TO DO | In the records below, find the line with "def range (a" and the line with "def st (args"; return exactly those lines and every line between them.

Stored items |

_ _ _

-- ==== Sys2Proof/Machine/Macros.lean ====
section
/-! DEFINITION. Host action lists in the syntax of 30_encoding.md rule R93 and the host macros of R95 and R96. They are host software, not commands: each is a list the host's side of the state can hold. -/
namespace Sys2Proof.Machine

/-- `WR An, v` (R93): register offset 4n. -/
def wrArg (n : Fin 6) (v : Word) : HostAction := .regWrite (4 * n.val) .word v

/-- `WRB addr, bytes` (R93). -/
def wrBytes (addr : Nat) : List Byte → List HostAction
  | []      => []
  | b :: bs => .dmemWrite addr b :: wrBytes (addr + 1) bs

/-- `CMD mnemonic s` (R93). -/
def cmdAction (i : Instr) : HostAction := cmdWrite (encode i)

/-- `RD STATUS` (R93). -/
def rdStatus : HostAction := .regRead 0x24 .word

/-- `RD RES` (R93). -/
def rdRes : HostAction := .regRead 0x28 .word

/-- `RDB addr, n` (R93). -/
def rdBytes (addr : Nat) : Nat → List HostAction
  | 0     => []
  | n + 1 => .dmemRead addr :: rdBytes (addr + 1) n

/-- The operands of a macro (R95): slot, key, nonce, optional AAD, message buffer, tag address. -/
structure MacroOperands where
  x     : BitVec 8
  k     : Word
  klen  : Word
  n     : Word
  nlen  : Word
  aad   : Option (Word × Word)
  p     : Word
  plen  : Word
  t     : Word
  deriving DecidableEq, Repr

/-- The part every macro begins with (R95): AE_INIT and the AAD if given. -/
def macroStart (o : MacroOperands) : List HostAction :=
  [wrArg 0 o.k, wrArg 1 o.klen, wrArg 2 o.n, wrArg 3 o.nlen, cmdAction (.aeInit o.x), .chk]
    ++ match o.aad with
       | none           => []
       | some (a, alen) => [wrArg 0 a, wrArg 1 alen, cmdAction (.aeAad o.x), .chk]

/-- The data command of a macro over its message buffer (R95). -/
def macroData (i : Instr) (o : MacroOperands) : List HostAction :=
  [wrArg 0 o.p, wrArg 1 o.plen, cmdAction i, .chk]

/-- The end of SEAL and AUTH_TAG (R95). -/
def macroTag (o : MacroOperands) : List HostAction := [wrArg 0 o.t, cmdAction (.aeFinal o.x), .chk]

/-- The end of OPEN and AUTH_CHECK (R95). -/
def macroCheck (o : MacroOperands) : List HostAction :=
  [wrArg 0 o.t, wrArg 1 16, cmdAction (.aeVerify o.x), .chk, rdRes]

/-- SEAL (R95). -/
def sealMacro (o : MacroOperands) : List HostAction := macroStart o ++ macroData (.aeEncrypt o.x) o ++ macroTag o

/-- OPEN (R95). -/
def openMacro (o : MacroOperands) : List HostAction := macroStart o ++ macroData (.aeDecrypt o.x) o ++ macroCheck o

/-- AUTH_TAG (R95). -/
def authTagMacro (o : MacroOperands) : List HostAction := macroStart o ++ macroData (.aeAuth o.x) o ++ macroTag o

/-- AUTH_CHECK (R95). -/
def authCheckMacro (o : MacroOperands) : List HostAction := macroStart o ++ macroData (.aeAuth o.x) o ++ macroCheck o

/-- The copy of n bytes from p to q by RDB and WRB (R96). -/
def copyBytes (p q : Nat) : Nat → List HostAction
  | 0     => []
  | n + 1 => .dmemCopy p q :: copyBytes (p + 1) (q + 1) n

/-- SEAL_SAFE (R96): the copy at q is sealed, p is never written. -/
def sealSafeMacro (o : MacroOperands) (q : Word) : List HostAction :=
  copyBytes o.p.toNat q.toNat o.plen.toNat ++ sealMacro { o with p := q }

/-- OPEN_SAFE (R96): the copy at q is opened; on MATCH = 0 it is cleared and AuthenticationFailure reported. -/
def openSafeMacro (o : MacroOperands) (q : Word) : List HostAction :=
  copyBytes o.p.toNat q.toNat o.plen.toNat ++ openMacro { o with p := q }
    ++ [.wipeUnlessMatch q.toNat o.plen.toNat]

end Sys2Proof.Machine
end

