-- ==== Sys2Proof/Tests/Slice0.lean ====
section
/-! SUPPORT. Tests of the model on values worked out in 95_test_vectors.md, the well-formedness smoke test, every command's word written out from its encoding, and one witness for every obligation that has hypotheses. -/
namespace Sys2Proof.Tests

open Sys2Proof Sys2Proof.Machine

/-! ### Helpers -/

/-- The state an outcome gives, none where it stops. -/
def after : Result → Option State
  | .next t => some t
  | .fault _ => none
  | .refused _ => none

/-- n bytes in memory order, from the hex digits of 95_test_vectors.md read as one number. -/
def hex (n v : Nat) : List Byte := (leBytes n v).reverse

/-- The bytes a, a + 1, ... (95's notation 00..1f). -/
def range (a n : Nat) : List Byte := (List.range n).map fun k => BitVec.ofNat 8 (a + k)

/-- The reset state with argument registers and some DMEM contents set. -/
def st (args : Vector Word 6) (mem : List (Nat × List Byte)) : State :=
  { State.reset with args := args, mem := mem.foldl (fun m p => Memory.writeBytes m p.1 p.2) [] }

/-- The reset state with its AEAD slot set. -/
def stAe (x : AeSlot) (args : Vector Word 6) (mem : List (Nat × List Byte)) : State :=
  { st args mem with ae := [x] }

/-- The reset state with its cipher slot set. -/
def stSc (c : Cipher) (args : Vector Word 6) (mem : List (Nat × List Byte)) : State :=
  { st args mem with sc := [c] }

/-- The reset state with host actions pending. -/
def stHost (acts : List HostAction) : State := { State.reset with host := acts }

/-- The key 00..1f and a 12-byte zero nonce where the vectors of 95 section 2.6 put them, and "abc" at 0x040. -/
def setup26 : List (Nat × List Byte) := [(0, range 0 32), (0x20, zeros 12), (0x40, [0x61, 0x62, 0x63])]

/-- The MAC key of 95 section 2.6. -/
def macKey26 : List Byte := hex 32 0x39fd2b7dd9c5196a8dbd0377b8dc4a498a35d86fbcde6accb2cc7d4cd8ea2492

/-- A cipher in use whose keystream buffer holds only bytes 0xFF, at cursor 0. -/
def onesCipher : Cipher := { w := Vector.replicate 16 0, ks := Vector.replicate 64 0xFF, cur := .idx 0 }

/-- A context in state Aad with MACKEY of 95 section 2.6 and the cipher above. -/
def aadSlot : AeSlot :=
  { st := .aad, aadCnt := 0, ctCnt := 0, macKey := toVec 64 0 (macKey26 ++ zeros 32), c := onesCipher
    mac := { k := toVec 32 0 macKey26, msg := [], act := true } }

/-- The tag of the empty message (95 section 2.6). -/
def emptyTag : List Byte := hex 16 0x10324f800a160bd9a1794255be7ec29d

/-! ### Well-formedness: the check on SLOT refuses a slot the block does not have (R82) -/

theorem test_wellFormed_accepts : [Instr.scInit 1, .scXor 0, .scDestroy 1, .derive, .aeInit 2, .aeAad 0, .aeEncrypt 2,
    .aeDecrypt 1, .aeAuth 2, .aeFinal 0, .aeVerify 2, .aeDestroy 2].all (wellFormed 2 3) = true := by decide

theorem test_wellFormed_refuses_sc_slots :
    wellFormed 2 3 (.scInit 2) = false ∧ wellFormed 2 3 (.scXor 2) = false ∧ wellFormed 2 3 (.scDestroy 255) = false := by
  decide

theorem test_wellFormed_refuses_ae_slots :
    wellFormed 2 3 (.aeInit 3) = false ∧ wellFormed 2 3 (.aeAad 3) = false ∧ wellFormed 2 3 (.aeEncrypt 3) = false
    ∧ wellFormed 2 3 (.aeDecrypt 3) = false ∧ wellFormed 2 3 (.aeAuth 3) = false ∧ wellFormed 2 3 (.aeFinal 3) = false
    ∧ wellFormed 2 3 (.aeVerify 3) = false ∧ wellFormed 2 3 (.aeDestroy 255) = false := by decide

/-- An ill-formed command's word decodes to no command. -/
theorem test_ill_formed_words_decode_to_no_command :
    decode 2 3 (encode (.scXor 2)) = .badSlot ∧ decode 2 3 (encode (.aeVerify 3)) = .badSlot := by decide

/-! ### Every command's word, written out from 30_encoding.md R80 and R84: RSV, SLOT, OPC -/

theorem test_decode_scInit : decode 256 256 0b0000000000000000_00000101_00000001 = .cmd (.scInit 5) := by decide
theorem test_decode_scXor : decode 256 256 0b0000000000000000_10000000_00000010 = .cmd (.scXor 128) := by decide
theorem test_decode_scDestroy : decode 256 256 0b0000000000000000_00000001_00000011 = .cmd (.scDestroy 1) := by decide
theorem test_decode_derive : decode 256 256 0b0000000000000000_00000000_00000100 = .cmd .derive := by decide
theorem test_decode_aeInit : decode 256 256 0b0000000000000000_11111111_00010000 = .cmd (.aeInit 255) := by decide
theorem test_decode_aeAad : decode 256 256 0b0000000000000000_00000010_00010001 = .cmd (.aeAad 2) := by decide
theorem test_decode_aeEncrypt : decode 256 256 0b0000000000000000_00000011_00010010 = .cmd (.aeEncrypt 3) := by decide
theorem test_decode_aeDecrypt : decode 256 256 0b0000000000000000_01000000_00010011 = .cmd (.aeDecrypt 64) := by decide
theorem test_decode_aeAuth : decode 256 256 0b0000000000000000_00000110_00010100 = .cmd (.aeAuth 6) := by decide
theorem test_decode_aeFinal : decode 256 256 0b0000000000000000_00000111_00010101 = .cmd (.aeFinal 7) := by decide
theorem test_decode_aeVerify : decode 256 256 0b0000000000000000_00001000_00010110 = .cmd (.aeVerify 8) := by decide
theorem test_decode_aeDestroy : decode 256 256 0b0000000000000000_00001001_00010111 = .cmd (.aeDestroy 9) := by decide

/-- 95 section 2.1: the reserved words. -/
theorem test_decode_reserved :
    [0x00000104, 0x00000000, 0x00000005, 0x0000000F, 0x00000018, 0x000000FF, 0x00010010, 0x80000012].all
      (fun w => decide (decode 256 256 w = .illegal)) = true := by decide

/-- 95 section 2.1: a slot the block does not have. -/
theorem test_decode_absent_slots :
    decode 1 1 0x00000101 = .badSlot ∧ decode 1 1 0x00000110 = .badSlot
    ∧ decode 2 1 0x00000101 = .cmd (.scInit 1) ∧ decode 1 256 0x0000FF17 = .cmd (.aeDestroy 255) := by decide
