-- ==== Sys2Proof/Word.lean ====
section
/-! DEFINITION. The word types of the machine: bytes, 16-bit words, and the three operand fields of an
instruction word (spec/00_scope.md R8, spec/30_encoding.md R71). All values are unsigned. -/

namespace Sys2Proof

/-- An 8-bit value: a register, a memory byte, a display cell. -/
abbrev Byte := BitVec 8

/-- A 16-bit value: `I`, `PC`, a stack slot, an instruction word. -/
abbrev Word := BitVec 16

/-- The 4-bit number of a register `V0`..`VF` (fields `X`, `Y`) or of a logical key. -/
abbrev RegIdx := BitVec 4

/-- The 12-bit address field `ADDR`. -/
abbrev Addr12 := BitVec 12

end Sys2Proof
end

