@[simp] theorem State.setMem_v (m : Memory) : (s.setMem m).v = s.v := rfl
@[simp] theorem State.setMem_i (m : Memory) : (s.setMem m).i = s.i := rfl
@[simp] theorem State.setMem_pc (m : Memory) : (s.setMem m).pc = s.pc := rfl
@[simp] theorem State.setMem_sp (m : Memory) : (s.setMem m).sp = s.sp := rfl
@[simp] theorem State.setMem_stack (m : Memory) : (s.setMem m).stack = s.stack := rfl
@[simp] theorem State.setMem_mem (m : Memory) : (s.setMem m).mem = m := rfl
@[simp] theorem State.setMem_disp (m : Memory) : (s.setMem m).disp = s.disp := rfl
@[simp] theorem State.setMem_dt (m : Memory) : (s.setMem m).dt = s.dt := rfl
@[simp] theorem State.setMem_st (m : Memory) : (s.setMem m).st = s.st := rfl
@[simp] theorem State.setMem_key (m : Memory) : (s.setMem m).key = s.key := rfl
@[simp] theorem State.setMem_run (m : Memory) : (s.setMem m).run = s.run := rfl
@[simp] theorem State.setMem_cpuAcc (m : Memory) : (s.setMem m).cpuAcc = s.cpuAcc := rfl
@[simp] theorem State.setMem_tickAcc (m : Memory) : (s.setMem m).tickAcc = s.tickAcc := rfl
@[simp] theorem State.setMem_schip (m : Memory) : (s.setMem m).schip = s.schip := rfl
@[simp] theorem State.setMem_trace (m : Memory) : (s.setMem m).trace = s.trace := rfl
@[simp] theorem State.setMem_rflick (m : Memory) : (s.setMem m).rflick = s.rflick := rfl
@[simp] theorem State.setMem_cpuHz (m : Memory) : (s.setMem m).cpuHz = s.cpuHz := rfl
@[simp] theorem State.setMem_romLen (m : Memory) : (s.setMem m).romLen = s.romLen := rfl
@[simp] theorem State.setMem_rom (m : Memory) : (s.setMem m).rom = s.rom := rfl
@[simp] theorem State.setMem_fault (m : Memory) : (s.setMem m).fault = s.fault := rfl
@[simp] theorem State.setMem_fetchWord (m : Memory) : (s.setMem m).fetchWord = s.fetchWord := rfl
@[simp] theorem State.setMem_fetchAddr (m : Memory) : (s.setMem m).fetchAddr = s.fetchAddr := rfl
@[simp] theorem State.setMem_drew (m : Memory) : (s.setMem m).drew = s.drew := rfl
@[simp] theorem State.setMem_beep (m : Memory) : (s.setMem m).beep = s.beep := rfl
@[simp] theorem State.setMem_draws (m : Memory) : (s.setMem m).draws = s.draws := rfl
@[simp] theorem State.setMem_steps (m : Memory) : (s.setMem m).steps = s.steps := rfl
@[simp] theorem State.setMem_reg (m : Memory) (y : RegIdx) : (s.setMem m).reg y = s.reg y := rfl
@[simp] theorem State.setMem_keyAt (m : Memory) (j : RegIdx) : (s.setMem m).keyAt j = s.keyAt j := rfl
@[simp] theorem State.setMem_cell (m : Memory) (p q : Nat) : (s.setMem m).cell p q = s.cell p q := rfl
@[simp] theorem State.setMem_on (m : Memory) (p q : Nat) : (s.setMem m).on p q = s.on p q := rfl
@[simp] theorem State.setMem_rand (m : Memory) : (s.setMem m).rand = s.rand := rfl

@[simp] theorem State.setDisp_v (d : Display) : (s.setDisp d).v = s.v := rfl
@[simp] theorem State.setDisp_i (d : Display) : (s.setDisp d).i = s.i := rfl
@[simp] theorem State.setDisp_pc (d : Display) : (s.setDisp d).pc = s.pc := rfl
@[simp] theorem State.setDisp_sp (d : Display) : (s.setDisp d).sp = s.sp := rfl
@[simp] theorem State.setDisp_stack (d : Display) : (s.setDisp d).stack = s.stack := rfl
@[simp] theorem State.setDisp_mem (d : Display) : (s.setDisp d).mem = s.mem := rfl
@[simp] theorem State.setDisp_disp (d : Display) : (s.setDisp d).disp = d := rfl
@[simp] theorem State.setDisp_dt (d : Display) : (s.setDisp d).dt = s.dt := rfl
@[simp] theorem State.setDisp_st (d : Display) : (s.setDisp d).st = s.st := rfl
@[simp] theorem State.setDisp_key (d : Display) : (s.setDisp d).key = s.key := rfl
@[simp] theorem State.setDisp_run (d : Display) : (s.setDisp d).run = s.run := rfl
@[simp] theorem State.setDisp_cpuAcc (d : Display) : (s.setDisp d).cpuAcc = s.cpuAcc := rfl
@[simp] theorem State.setDisp_tickAcc (d : Display) : (s.setDisp d).tickAcc = s.tickAcc := rfl
@[simp] theorem State.setDisp_schip (d : Display) : (s.setDisp d).schip = s.schip := rfl
@[simp] theorem State.setDisp_trace (d : Display) : (s.setDisp d).trace = s.trace := rfl
@[simp] theorem State.setDisp_rflick (d : Display) : (s.setDisp d).rflick = s.rflick := rfl
@[simp] theorem State.setDisp_cpuHz (d : Display) : (s.setDisp d).cpuHz = s.cpuHz := rfl
@[simp] theorem State.setDisp_romLen (d : Display) : (s.setDisp d).romLen = s.romLen := rfl
@[simp] theorem State.setDisp_rom (d : Display) : (s.setDisp d).rom = s.rom := rfl
@[simp] theorem State.setDisp_fault (d : Display) : (s.setDisp d).fault = s.fault := rfl
@[simp] theorem State.setDisp_fetchWord (d : Display) : (s.setDisp d).fetchWord = s.fetchWord := rfl
@[simp] theorem State.setDisp_fetchAddr (d : Display) : (s.setDisp d).fetchAddr = s.fetchAddr := rfl
@[simp] theorem State.setDisp_drew (d : Display) : (s.setDisp d).drew = s.drew := rfl
@[simp] theorem State.setDisp_beep (d : Display) : (s.setDisp d).beep = s.beep := rfl
@[simp] theorem State.setDisp_draws (d : Display) : (s.setDisp d).draws = s.draws := rfl
@[simp] theorem State.setDisp_steps (d : Display) : (s.setDisp d).steps = s.steps := rfl
@[simp] theorem State.setDisp_reg (d : Display) (y : RegIdx) : (s.setDisp d).reg y = s.reg y := rfl
@[simp] theorem State.setDisp_keyAt (d : Display) (j : RegIdx) : (s.setDisp d).keyAt j = s.keyAt j := rfl
@[simp] theorem State.setDisp_rand (d : Display) : (s.setDisp d).rand = s.rand := rfl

_ _ _

TASK RESULT |
def range (a n : Nat) : List Byte := (List.range n).map fun k => BitVec.ofNat 8 (a + k)

/-- The reset state with argument registers and some DMEM contents set. -/
def st (args : Vector Word 6) (mem : List (Nat × List Byte)) : State :=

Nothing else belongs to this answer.